From: jacko on
On 14 July, 17:59, MitchAlsup <MitchAl...(a)aol.com> wrote:
> On Jul 14, 5:37 am, "Piotr Wyderski"
>
> <piotr.wyder...(a)mothers.against.spam.gmail.com> wrote:
> > Not only, Sparcs have much worse memory disambiguation mechanisms.
> > Even such a simple loop shows stunning differences:
>
> >     for(volatile unsigned int i = 0; i != 1000000000; ++i);
>
> > Investigation at the assembler level has shown that Sparc is good
> > (i.e. Xeon-like) at loads and stores, but when there is a long
> > store-load dependence, the performance loss is a total disaster, to
> > put it mildly.

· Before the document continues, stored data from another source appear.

/-- EJECT_LATCHED: the pin has held its level for 20 ms, and the conditioned level becomes latched (R129, R134). -/
def execEjectLatched (s : State) : Host.Outcome State Fault Refusal :=
  .next (if s.sec.eject.due true then ejectorLatches (s.setSec (fun c => { c with eject := .taken true })) else s)

/-- PGOOD_GOOD: the pin has held its level for 1 ms; acted on in POWERING (R129, R131, R135). -/
def execPgoodGood (s : State) : Host.Outcome State Fault Refusal :=
  .next (if s.sec.pgood.due true then
           let s1 := s.setSec (fun c => { c with pgood := .taken true })
           if s1.sec.state = .powering then powerUp s1 else s1
         else s)

/-- PGOOD_LOST: the pin has held its level for 1 ms (R129, R131, R143). -/
def execPgoodLost (s : State) : Host.Outcome State Fault Refusal :=
  .next (if s.sec.pgood.due false then powerLost (s.setSec (fun c => { c with pgood := .taken false })) else s)

/-- POWER_GOOD_TIMER_EXPIRY (R135). -/
def execPowerGoodTimerExpiry (s : State) : Host.Outcome State Fault Refusal :=
  .next (if s.sec.state = .powering ∧ s.sec.powerGoodTimer.isSome = true then enterPowerFault (losePower s) else s)

/-- LISTEN_TIMER_EXPIRY (R138). -/
def execListenTimerExpiry (s : State) : Host.Outcome State Fault Refusal :=
  .next (if s.sec.state = .listening ∧ s.sec.listenTimer.isSome = true then
           if s.sec.slotHeard then enterConflict .slotHeardWhileListening s else enterJoining s
         else s)

/-- DRAIN_TIMER_EXPIRY (R143). -/
def execDrainTimerExpiry (s : State) : Host.Outcome State Fault Refusal :=
  .next (if s.sec.state = .draining ∧ s.sec.drainTimer.isSome = true then raiseInternal keyH3 (enterForced .drain s)
         else s)

/-- GONE_TIMER_EXPIRY (R144). -/
def execGoneTimerExpiry (s : State) : Host.Outcome State Fault Refusal :=
  .next (if s.sec.state = .forced ∧ s.sec.goneTimer.isSome = true then enterIsolated s else s)

/-- NOTICE_TIMER_EXPIRY: PWREN goes off (R145). -/
def execNoticeTimerExpiry (s : State) : Host.Outcome State Fault Refusal :=
  .next (if s.sec.state = .withdrawn ∧ s.sec.noticeTimer.isSome = true then
           (setPower false s).setSec (fun c => { c with noticeTimer := none })
         else s)

end Sys2Proof.Machine
end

Xeons do not exhibit this kind of problems.
>
> x86 grew up in an environment where stores were reloaded in a rather
> short amount of time {arguments get pushed, then accessed a couple
> cycles later in the called subroutine.) Thus, there are mechanisms to
> forward store data to loads when the addresses match even when the
> store instruction has not retired. This normally goes under the
> monicer of Store-to-Load forwarding (STLF).
>
> Mitch

Stack cache. http;//nibz.googlecode.com

It's probably some throw back to shared memory models. Cache coherance
is for fools who cant run a miniture network.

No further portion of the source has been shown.